Story by Jaikumar Vijayan 
DECEMBER 05, 2003
COMPUTERWORLD 

A knowledge of information security risk management is just one of the
many skills a chief security officer needs for crafting, influencing
and directing an effective organizationwide protection strategy.

Increasingly, the job also calls for an understanding of issues as
diverse as emergency preparedness, crisis management and response,
physical security, disaster recovery, and privacy and regulatory
matters. That's the assessment of Alexandria, Va.-based ASIS
International, a 33,000-member group of security professionals that
this week released draft guidelines that companies can use when
developing CSO positions.

"There's been a lot of discussion on the need for organizations to
create a centralized governance function for many areas of risk," said
Jerry Brennan, president of Vienna, Va.-based Security Management
Resources Inc. and one of the drafters of the document.

The guidelines are the result of an attempt to give a formal
definition of the scope, responsibilities for reporting relationships
and experience needed to do the job, he said.

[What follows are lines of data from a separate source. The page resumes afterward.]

/-- The strand that returns, whatever episodes its return ends. -/
theorem returnAt_strand {s : State} {t c : Nat} {x : Ctx} (target : s.ctxAt t c = x) (skip : Bool) :
    ((s.returnAt t c skip).ctxAt t c).run = .ready ∧ ((s.returnAt t c skip).ctxAt t c).pc = (x.readCsr 0x09).toNat ∧
      ((s.returnAt t c skip).ctxAt t c).skipOne = (x.skipOne || skip || decide ((x.readCsr 0x08).toNat = 0x0A)) ∧
      ((s.returnAt t c skip).ctxAt t c).watchOff = (x.watchOff || decide ((x.readCsr 0x08).toNat = 0x0E)) := by
  obtain ⟨m, left⟩ := returned_fields s t c skip
  have same := ctxAt_of_sansEpisodes (sansEpisodes_episodes (s.setCtxAt t c (returned s t c skip)) t) t c
  rw [setCtxAt_ctxAt] at same
  obtain ⟨run, pc, skipOne, watchOff⟩ := fields_of_sansBarrier same
  rw [returnAt_eq, run, pc, skipOne, watchOff, left, target]
  exact ⟨rfl, rfl, rfl, rfl⟩

/-- Another strand that acts keeps all but what the end of an episode writes. -/
theorem returnAt_ctx (s : State) {t c : Nat} (skip : Bool) (other : (t, c) ≠ (s.cur, s.curCtx)) :
    (s.returnAt t c skip).ctx = { s.ctx with
      relCrew := (s.returnAt t c skip).ctx.relCrew, relGang := (s.returnAt t c skip).ctx.relGang
      bargA := (s.returnAt t c skip).ctx.bargA } := by
  have own := ctx_of_sansEpisodes (sansEpisodes_episodes (s.setCtxAt t c (returned s t c skip)) t)
  rw [ctx_setCtxAt_elsewhere s _ other] at own
  exact own

/-- Settles O17: what TSEL owes, and the strand that ERET makes ready beside the supervisor strand. -/
theorem supervisorReturn : Obligations.SupervisorReturn := by
  refine fun s supervisor => ⟨fun f guard => ?tsel, fun f guard => ⟨fun set trapped own other => ?returns, fun bad => ?refused⟩⟩
  case tsel =>
    refine completes_emit_one (cls := .none) (cl := 0) (slot := 0) ?_
    show settle s (s.syscGate f false _) = _
    rw [syscGate_of_standing guard supervisor (fun h => absurd h Bool.false_ne_true)]
    rfl
  case returns =>
    have goes := exec_eret guard supervisor
    rw [if_neg (by simp [-Nat.reducePow, set, trapped, own]), settle_ok] at goes
    generalize issued : s.setCtx { s.ctx with ertgt := 0, rot := max s.ctx.rot 1 } = s1 at goes
    have ctx : s1.ctx = { s.ctx with ertgt := 0, rot := max s.ctx.rot 1 } := by rw [← issued, setCtx_ctx]
    have apart : (s.ctx.ertgt.toNat % 2 ^ 8, s.ctx.ertgt.toNat / 2 ^ 8 % 4) ≠ (s1.cur, s1.curCtx) := by
      rw [← issued, setCtx_curCtx]
      exact other
    have target := setCtxAt_ctxAt_elsewhere s { s.ctx with ertgt := 0, rot := max s.ctx.rot 1 } other
    rw [← State.setCtx, issued] at target
    obtain ⟨run, pc, skipOne, watchOff⟩ := returnAt_strand target (s.ctx.ertgt.getLsbD 16)
    have mine := returnAt_ctx s1 (s.ctx.ertgt.getLsbD 16) apart
    rw [ctx] at mine
    refine ⟨_, goes, run, pc, skipOne, watchOff, mine, fun resident => ?_⟩
    rw [returnAt_eq]
    refine sameMemory_trans ?_ (sameMemory_episodes _ (by rw [← issued]; exact resident))
    rw [← issued]
    exact sameMemory_trans (sameMemory_setCtxAt s _ _ _) (sameMemory_setCtxAt _ _ _ _)
  case refused =>
    have goes := exec_eret guard supervisor
    rw [if_pos, settle_trap] at goes
    · exact goes
    · obtain unset | free | foreign := bad
      · rw [unset]
        rfl
      · rw [bne_iff_ne.mpr free, Bool.or_true, Bool.true_or]
      · rw [bne_iff_ne.mpr foreign, Bool.or_true]

/-! ### Block commands (19 R422 to R424) -/

/-- The command that a strand forks to the hub. -/
def forkedCommand (s : State) (f : SyscFields) (sub : Nat) (p : Place) : BlockCmd :=
  let ctl := s.ctx.readS f.arg.toNat
  { id := s.nextOp, sub, tile := s.cur, iss := (s.setCtx { s.ctx with nBlock := s.ctx.nBlock + 1 }).issuer s.cur s.curCtx
    pf := s.curMark == 2, place := p, cap := s.ctx.readK (ctl.toNat / 2 ^ 48 % 2 ^ 5), ct := ctl.toNat / 2 ^ 53 % 2 ^ 8
    nc := ctl.getLsbD 61 }

theorem ctx_issuer (s : State) (t c : Nat) : (s.issuer t c).ctx = c := by
  unfold State.issuer
  split <;> rfl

"There wasn't much available that addressed the pulling together, from
a governance perspective, of all of the areas of security risk that an
organization faces," Brennan said. "So we decided to try and craft a
document that would be broad-based and truly represent what the CSO
position would be in an organization."

The ASIS guidelines come at a time when a growing number of security
professionals say there needs to be a top-level management position to
oversee all aspects of operational risk. "I have always found it
preposterous to suggest that there are separate disciplines that
require separate management" when it comes to operational security,
said Dennis Treece, director of corporate security at the
Massachusetts Port Authority in Boston.

For example, installing a privacy officer who is separate from the
rest of the security team only "fragments the effort and ensures that
the physical and virtual aspects of privacy have to be laboriously
coordinated," Treece said. The same is true when it comes to having
separate chief information security officer and CSO functions. "Having
been both separately and now both at the same time, I can state with
confidence that combining them makes the most sense," he said.

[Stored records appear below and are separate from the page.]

-- ==== Sys2Proof/Config.lean ====
section
/-! DEFINITION. The implementation parameters of 00_scope.md rules R6 to R16 as plain data, when they are
admissible (R23), the configuration `State.reset` is built with, and the free choice of the next move. -/

namespace Sys2Proof

/-- The parameter `OFFSET` (R14) as data: the formula R233 gives as default, or any other function of the
window length, written as its values at the admitted lengths 2, 4, 6, … in order. -/
inductive OffsetFn where
  /-- The default of R233. -/
  | formula
  /-- Another function of `L` alone: entry `k` is `(offset_blocks, intra)` at `L = 2 * (k + 1)`. -/
  | table (rows : List (Nat × Nat))
  deriving DecidableEq, Repr, Inhabited

/-- The parameters (R6 to R16). No step writes them. -/
structure Config where
  /-- `N_BLOCKS` (R6). -/
  nBlocks : Nat
  /-- `N_SAMPLES` (R7). -/
  nSamples : Nat
  /-- `WINDOW` (R8). -/
  window : Nat
  /-- `PRE` (R8). -/
  pre : Nat
  /-- `LABEL` (R9). -/
  label : Byte
  /-- `VERSION` (R10): any 4 bytes. That a byte above 0x7F makes no configuration inadmissible is the model's
  choice (DESIGN CHOICE, log 15). -/
  version : Tag
  /-- `RX_PAYLOAD_MAX` (R11). -/
  rxPayloadMax : Nat
  /-- `RX_FIFO_DEPTH` (R12). -/
  rxFifoDepth : Nat
  /-- `EXTERNAL_CODES` (R13), a set: only membership is ever read. -/
  externalCodes : List Byte
  /-- `OFFSET` (R14). -/
  offsetFn : OffsetFn
  /-- `TICK_PERIOD` in milliseconds (R16): timing, so no rule reads it; any number is admissible (log 12). -/
  tickPeriod : Nat
  deriving DecidableEq, Repr, Inhabited

/-- `R = N_BLOCKS * N_SAMPLES`, the samples one channel's ring holds (R7). -/
def Config.ringSize (c : Config) : Nat := c.nBlocks * c.nSamples

/-- `MASK = N_BLOCKS - 1` (R6), at the width of `block_write` (R17). -/
def Config.mask (c : Config) : U32 := BitVec.ofNat 32 (c.nBlocks - 1)

/-- The window lengths that pass R231: positive, even, at most `WINDOW`. -/
abbrev Config.admitsLength (c : Config) (l : Nat) : Prop := l ≠ 0 ∧ l % 2 = 0 ∧ l ≤ c.window

/-- R6: a power of two, at least 2. -/
abbrev Config.blocksOk (c : Config) : Prop := 2 ≤ c.nBlocks ∧ 2 ^ Nat.log2 c.nBlocks = c.nBlocks

/-- R7: even and at least 2. -/
abbrev Config.samplesOk (c : Config) : Prop := 2 ≤ c.nSamples ∧ c.nSamples % 2 = 0

/-- R8. -/
abbrev Config.windowOk (c : Config) : Prop :=
  c.window % 2 = 0 ∧ 2 ≤ c.window ∧ c.window ≤ (c.nBlocks - 1) * c.nSamples ∧ c.pre + c.window / 2 ≤ c.ringSize

/-- R11 and R12. -/
abbrev Config.receiveOk (c : Config) : Prop := 4 ≤ c.rxPayloadMax ∧ c.rxPayloadMax ≤ 65535 ∧ 1 ≤ c.rxFifoDepth

/-- R13. -/
abbrev Config.externalOk (c : Config) : Prop :=
  codeK ∉ c.externalCodes ∧ code8 ∉ c.externalCodes ∧ codeO ∉ c.externalCodes

/-- The range R233 asks of a replacement offset function at the length `l`. -/
abbrev Config.rowOk (c : Config) (l : Nat) (row : Nat × Nat) : Prop :=
  row.1 ≤ c.nBlocks - 1 ∧ row.2 < c.nSamples ∧ row.2 + l ≤ c.ringSize

/-- R14: a replacement offset function has a value in range at every admitted length. -/
def OffsetFn.ok (c : Config) : OffsetFn → Bool
  | .formula => true
  | .table rows =>
    rows.length == c.window / 2 && rows.zipIdx.all (fun r => decide (c.rowOk (2 * (r.2 + 1)) r.1))

/-- An admissible configuration (R23: rules R6 to R17 hold). R10 calls `VERSION` ASCII bytes and gives no
constraint: DESIGN CHOICE (log 15), nothing is asked of its 4 bytes, so one above 0x7F is admissible. Nothing is
asked of `LABEL` (R9) and `TICK_PERIOD` (R16, log 12) either. Safe: more configurations than the spec may have. -/
abbrev Config.admissible (c : Config) : Prop :=
  c.blocksOk ∧ c.samplesOk ∧ c.windowOk ∧ c.receiveOk ∧ c.externalOk ∧
    c.offsetFn.ok c = true ∧ 4 * c.ringSize ≤ 65535

/-- The configuration of `State.reset`. DESIGN CHOICE (log 1): the spec leaves every value open; these are
the test values of 95_test_vectors.md section 0, but `LABEL`, which is the 0 that the match words of
spec/opcode_table.json hold in their label bits. Unsafe for a statement about this configuration alone. -/
def Config.base : Config where
  nBlocks := 4
  nSamples := 4
  window := 8
  pre := 2
  label := 0x00
  version := ⟨0x54, 0x30, 0x30, 0x31⟩
  rxPayloadMax := 16
  rxFifoDepth := 4
  externalCodes := [0x67]
  offsetFn := .formula
  tickPeriod := 200

/-- Test configuration TC of 95_test_vectors.md section 0: a test value, no claim about the firmware. -/
def Config.tc : Config := { Config.base with label := 0x4C }

/-- The move taken at draw number `n` when no move has been chosen in advance: which agent steps, which byte
the host sends and what the converters read. A FREE VALUE (log 3): R19, R20 and R294 leave each open, and
nothing can evaluate this constant. -/
opaque Config.freeMove : Nat → Event

end Sys2Proof
end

Even so, security professionals agree that only a relatively small
number of companies have created a formal CSO function because of the
substantial political and organizational challenges that need to be
overcome in doing so.

The popular notion of the CSO being in charge solely of IT and
physical security functions has also limited the effectiveness of the
role, said David W. Stacy, global IT security director at St. Jude
Medical Inc., a $1.6 billion manufacturer of medical equipment in St.  
Paul, Minn.

"I prefer the concept of the chief risk officer that encompasses these
two areas" while also including other functions such as privacy, risk
insurance and regulatory compliance, Stacy said.

"So, moving to a CSO model that only deals with IT security and
physical security may be a logical first step to eventually getting to
a CRO model," he added. "But even having a CSO would be a revolution,
as opposed to an evolution, in many organizations."

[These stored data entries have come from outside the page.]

-- ==== Sys2Proof/Decode.lean ====
section
/-! DEFINITION. Framing and the packet codec (30_encoding.md, 40_codec.md): byte order, header decoding,
the selection of R106, the decoder for both directions, the encoder, and the opcode table's own rows. -/

namespace Sys2Proof

/-- `LE16(b0, b1) = b0 + 256 * b1` (R18, R76). -/
def le16 (b0 b1 : Byte) : U16 := b1 ++ b0

/-- The low byte of a 16-bit value, `v[7:0]` (R18). -/
def loByte (v : U16) : Byte := v.extractLsb' 0 8

/-- The high byte of a 16-bit value, `v[15:8]` (R18). -/
def hiByte (v : U16) : Byte := v.extractLsb' 8 8

/-- `bytesLE16(v) = [v[7:0], v[15:8]]` (R18). -/
def bytesLE16 (v : U16) : List Byte := [loByte v, hiByte v]

/-- The length field of a header, `LE16(byte2, byte3)` (R101, R103). -/
def Header.lengthField (h : Header) : U16 := le16 h.b2 h.b3

/-- The argument of a header as a tag, bytes 4 to 7 in wire order (R101, R104). -/
def Header.argTag (h : Header) : Tag := ⟨h.b4, h.b5, h.b6, h.b7⟩

/-- The header with the given label, code, length and argument (R101). -/
def mkHeader (label code : Byte) (length : U16) (arg : Tag) : Header :=
  ⟨label, code, loByte length, hiByte length, arg.t0, arg.t1, arg.t2, arg.t3⟩

/-- The 64-bit header word `H` of R102, byte 0 in bits 7:0. -/
def Header.word (h : Header) : BitVec 64 :=
  h.b7 ++ h.b6 ++ h.b5 ++ h.b4 ++ h.b3 ++ h.b2 ++ h.b1 ++ h.b0

/-- `decode` of R141: a packet, or none for a FrameError (label byte other than `LABEL`). -/
def decodePacket (c : Config) (h : Header) : Option Packet :=
  if h.b0 = c.label then
    some { label := h.b0, code := h.b1, length := h.lengthField, arg := h.argTag }
  else none

/-- `encode_ctrl` (R143): a control reply, length 0. -/
def encodeCtrl (c : Config) (code : Byte) (arg : Tag) : Header := mkHeader c.label code 0 arg

/-- `encode_bulk` (R144): a bulk reply's header; the payload is read from memory while it is sent. -/
def encodeBulk (c : Config) (code : Byte) (length : U16) (meta4 : Tag) : Header :=
  mkHeader c.label code length meta4

/-- `tag_eq` (R145): exact equality of the 4 bytes. -/
def tagEq (arg lit : Tag) : Bool :=
  arg.t0 == lit.t0 && arg.t1 == lit.t1 && arg.t2 == lit.t2 && arg.t3 == lit.t3

/-- The payload length of the bulk reply, `4 * R` (R109, R243), as its length field. -/
def Config.bulkLength (c : Config) : U16 := BitVec.ofNat 16 (4 * c.ringSize)

/-- The metadata of a bulk reply: `bytesLE16(intra) ++ bytesLE16(interval)` (R109, R110). -/
def bulkMeta (intra interval : U16) : Tag :=
  ⟨loByte intra, hiByte intra, loByte interval, hiByte interval⟩

/-- The liveness echo (R109): the header a LIVENESS frame of length 0 carries. -/
def livenessEcho (c : Config) : Header := encodeCtrl c codeK Tag.nock

/-- The version reply (R109, R203). -/
def versionReply (c : Config) : Header := encodeCtrl c code8 c.version

/-- The run acknowledgement (R109, R204). -/
def runAck (c : Config) : Header := encodeCtrl c codeO Tag.run

/-- The bulk capture header (R109, R242). -/
def bulkHeader (c : Config) (intra interval : U16) : Header :=
  encodeBulk c codeO c.bulkLength (bulkMeta intra interval)

/-- The instruction of a header whose label is wrong (R106 row 1). -/
def frameErrorOf (h : Header) : Instr := .frameError h.b0 h.b1 h.lengthField h.argTag

/-- The selection of R106 rows 2 to 8, first match wins (R201), for a packet and its payload. Rows K_OTHER
and VER_OTHER of the opcode table are the two named parts of R106 row 8. -/
def classify (c : Config) (p : Packet) (payload : List Byte) : Instr :=
  if p.code = codeK ∧ tagEq p.arg Tag.nock = true then .liveness payload
  else if p.code = code8 ∧ tagEq p.arg Tag.ver = true then .version payload
  else if p.code = codeO ∧ tagEq p.arg Tag.run = true then .oscRun payload
  else if p.code = codeO then .oscOther p.arg payload
  else if p.code = codeV then .voltmeter p.arg payload
  else if p.code ∈ c.externalCodes then .external p.code p.arg payload
  else if p.code = codeK then .kOther p.arg payload
  else if p.code = code8 then .verOther p.arg payload
  else .unsupported p.code p.arg payload

/-- Why bytes are no instruction. -/
inductive DecodeError where
  /-- Fewer than 8 bytes: the header has not arrived (R103). -/
  | shortHeader
  /-- The label is right and fewer payload bytes than the header declares have arrived (R100, R103). -/
  | shortPayload
  /-- A header that is none of the frames the block sends (R109). -/
  | notAReply
  deriving DecidableEq, Repr

/-- The first 8 bytes as a header, and the bytes after them. -/
def takeHeader : List Byte → Option (Header × List Byte)
  | b0 :: b1 :: b2 :: b3 :: b4 :: b5 :: b6 :: b7 :: rest => some (⟨b0, b1, b2, b3, b4, b5, b6, b7⟩, rest)
  | _ => none

/-- A received frame: its instruction and the bytes that follow it. A FrameError takes the 8 header bytes
and no more (R142); any other frame takes 8 + length bytes (R103). -/
def decodeCommand (c : Config) (bytes : List Byte) : Except DecodeError (Instr × List Byte) :=
  match takeHeader bytes with
  | none => .error .shortHeader
  | some (h, rest) =>
    match decodePacket c h with
    | none => .ok (frameErrorOf h, rest)
    | some p =>
      if rest.length < p.length.toNat then .error .shortPayload
      else .ok (classify c p (rest.take p.length.toNat), rest.drop p.length.toNat)

/-- The reply row of a header the block sends (R109). -/
def classifyReply (c : Config) (h : Header) : Option Instr :=
  if h = livenessEcho c then some .replyLiveness
  else if h = versionReply c then some .replyVersion
  else if h = runAck c then some .replyRunAck
  else if h = bulkHeader c (le16 h.b4 h.b5) (le16 h.b6 h.b7) then
    some (.replyBulk (le16 h.b4 h.b5) (le16 h.b6 h.b7))
  else none

/-- A sent frame's header: its reply instruction and the bytes that follow it. -/
def decodeReply (c : Config) (bytes : List Byte) : Except DecodeError (Instr × List Byte) :=
  match takeHeader bytes with
  | none => .error .shortHeader
  | some (h, rest) =>
    match classifyReply c h with
    | none => .error .notAReply
    | some i => .ok (i, rest)

/-- The decoder, total on any bytes, for the direction the bytes travel (R102: the reply rows are never
matched against received headers). -/
def decode (c : Config) (d : Direction) (bytes : List Byte) : Except DecodeError (Instr × List Byte) :=
  match d with
  | .hostToDevice => decodeCommand c bytes
  | .deviceToHost => decodeReply c bytes

/-- The header of an instruction's frame (R101, R106, R109). -/
def Instr.header (c : Config) : Instr → Header
  | .frameError label code length arg => mkHeader label code length arg
  | .liveness pl => mkHeader c.label codeK (BitVec.ofNat 16 pl.length) Tag.nock
  | .version pl => mkHeader c.label code8 (BitVec.ofNat 16 pl.length) Tag.ver
  | .oscRun pl => mkHeader c.label codeO (BitVec.ofNat 16 pl.length) Tag.run
  | .oscOther arg pl => mkHeader c.label codeO (BitVec.ofNat 16 pl.length) arg
  | .voltmeter arg pl => mkHeader c.label codeV (BitVec.ofNat 16 pl.length) arg
  | .external code arg pl => mkHeader c.label code (BitVec.ofNat 16 pl.length) arg
  | .kOther arg pl => mkHeader c.label codeK (BitVec.ofNat 16 pl.length) arg
  | .verOther arg pl => mkHeader c.label code8 (BitVec.ofNat 16 pl.length) arg
  | .unsupported code arg pl => mkHeader c.label code (BitVec.ofNat 16 pl.length) arg
  | .replyLiveness => livenessEcho c
  | .replyVersion => versionReply c
  | .replyRunAck => runAck c
  | .replyBulk intra interval => bulkHeader c intra interval

/-- The payload bytes an instruction itself carries. A bulk reply's payload is read from the rings while it
is sent (R174), so it is none of the instruction's own. -/
def Instr.payload : Instr → List Byte
  | .frameError _ _ _ _ => []
  | .liveness pl => pl
  | .version pl => pl
  | .oscRun pl => pl
  | .oscOther _ pl => pl
  | .voltmeter _ pl => pl
  | .external _ _ pl => pl
  | .kOther _ pl => pl
  | .verOther _ pl => pl
  | .unsupported _ _ pl => pl
  | .replyLiveness => []
  | .replyVersion => []
  | .replyRunAck => []
  | .replyBulk _ _ => []

/-- The encoder: the bytes of an instruction's frame (R100, R101). -/
def encode (c : Config) (i : Instr) : List Byte := (i.header c).bytes ++ i.payload

/-! ## The opcode table's own rows (R102) -/

/-- What a row of the opcode table asks of the header word. -/
inductive RowMatch where
  /-- `(H & mask) = match`. -/
  | word (mask value : BitVec 64)
  /-- Parametric: the label byte is not `LABEL`. -/
  | labelDiffers
  /-- Parametric: the code byte is in `EXTERNAL_CODES`. -/
  | codeExternal
  deriving DecidableEq, Repr

/-- The host-to-device rows of spec/opcode_table.json in increasing precedence, each with its mnemonic. -/
def opcodeRows : List (String × RowMatch) :=
  [("FRAME_ERROR", .labelDiffers),
   ("LIVENESS", .word 0xFFFFFFFF0000FF00 0x6B636F6E00006B00),
   ("VERSION", .word 0xFFFFFFFF0000FF00 0x3F72657600003800),
   ("OSC_RUN", .word 0xFFFFFFFF0000FF00 0x216E757200006F00),
   ("OSC_OTHER", .word 0x000000000000FF00 0x0000000000006F00),
   ("VOLTMETER", .word 0x000000000000FF00 0x0000000000007600),
   ("EXTERNAL", .codeExternal),
   ("K_OTHER", .word 0x000000000000FF00 0x0000000000006B00),
   ("VER_OTHER", .word 0x000000000000FF00 0x0000000000003800),
   ("UNSUPPORTED", .word 0 0)]

/-- Whether a row selects a header word (R102). -/
def RowMatch.selects (c : Config) (w : BitVec 64) : RowMatch → Bool
  | .word mask value => w &&& mask == value
  | .labelDiffers => w.extractLsb' 0 8 != c.label
  | .codeExternal => decide (w.extractLsb' 8 8 ∈ c.externalCodes)

/-- The first row that selects a header, rows tried in increasing precedence (R102). -/
def tableRow (c : Config) (h : Header) : Option String :=
  (opcodeRows.find? (fun r => r.2.selects c h.word)).map Prod.fst

/-- An instruction's row of the opcode table. -/
def Instr.mnemonic : Instr → String
  | .frameError _ _ _ _ => "FRAME_ERROR"
  | .liveness _ => "LIVENESS"
  | .version _ => "VERSION"
  | .oscRun _ => "OSC_RUN"
  | .oscOther _ _ => "OSC_OTHER"
  | .voltmeter _ _ => "VOLTMETER"
  | .external _ _ _ => "EXTERNAL"
  | .kOther _ _ => "K_OTHER"
  | .verOther _ _ => "VER_OTHER"
  | .unsupported _ _ _ => "UNSUPPORTED"
  | .replyLiveness => "REPLY_LIVENESS"
  | .replyVersion => "REPLY_VERSION"
  | .replyRunAck => "REPLY_RUN_ACK"
  | .replyBulk _ _ => "REPLY_BULK"

/-! ## A frame as a number (the opcode table's bit numbering) -/

/-- Byte `k` of a number whose bit 0 is the least significant bit of byte 0; the bits from `nbits` on are 0. -/
def wordByte (nbits w k : Nat) : Byte := BitVec.ofNat 8 ((w % 2 ^ nbits) / 256 ^ k)

/-- The header in the low 64 bits of a number. -/
def wordHeader (nbits w : Nat) : Header :=
  ⟨wordByte nbits w 0, wordByte nbits w 1, wordByte nbits w 2, wordByte nbits w 3,
   wordByte nbits w 4, wordByte nbits w 5, wordByte nbits w 6, wordByte nbits w 7⟩

/-- `n` bytes of a number from byte `k` on. -/
def wordBytesFrom (nbits w : Nat) : Nat → Nat → List Byte
  | _, 0 => []
  | k, n + 1 => wordByte nbits w k :: wordBytesFrom nbits w (k + 1) n

/-- The payload of a numbered frame: the bytes above bit 63, as many as its length field declares. -/
def wordPayload (nbits w : Nat) : List Byte :=
  wordBytesFrom nbits w 8 (wordHeader nbits w).lengthField.toNat

/-- The instruction the decoder reads from a received frame given as a number, under the configuration of
`State.reset`. -/
def decodeTableWord (nbits w : Nat) : Option Instr :=
  match decode Config.base .hostToDevice ((wordHeader nbits w).bytes ++ wordPayload nbits w) with
  | .ok (i, _) => some i
  | .error _ => none

end Sys2Proof
end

Some security professionals have trouble with the concept of having an
all-encompassing role. For one thing, "there is a huge difference
between the practice of physical security management and information
security management," said Eddie Schwartz, chief technology officer at
Securevision LLC, a Fairfax, Va.-based consultancy. "While both
disciplines have the use of technology as a common element, the
background and education of the practitioners are distinct."

There's also the danger of rolling far too many functions under the
CSO umbrella, Schwartz said. "It's an unnatural organization of
activities and doomed to failure in most organizations," he said.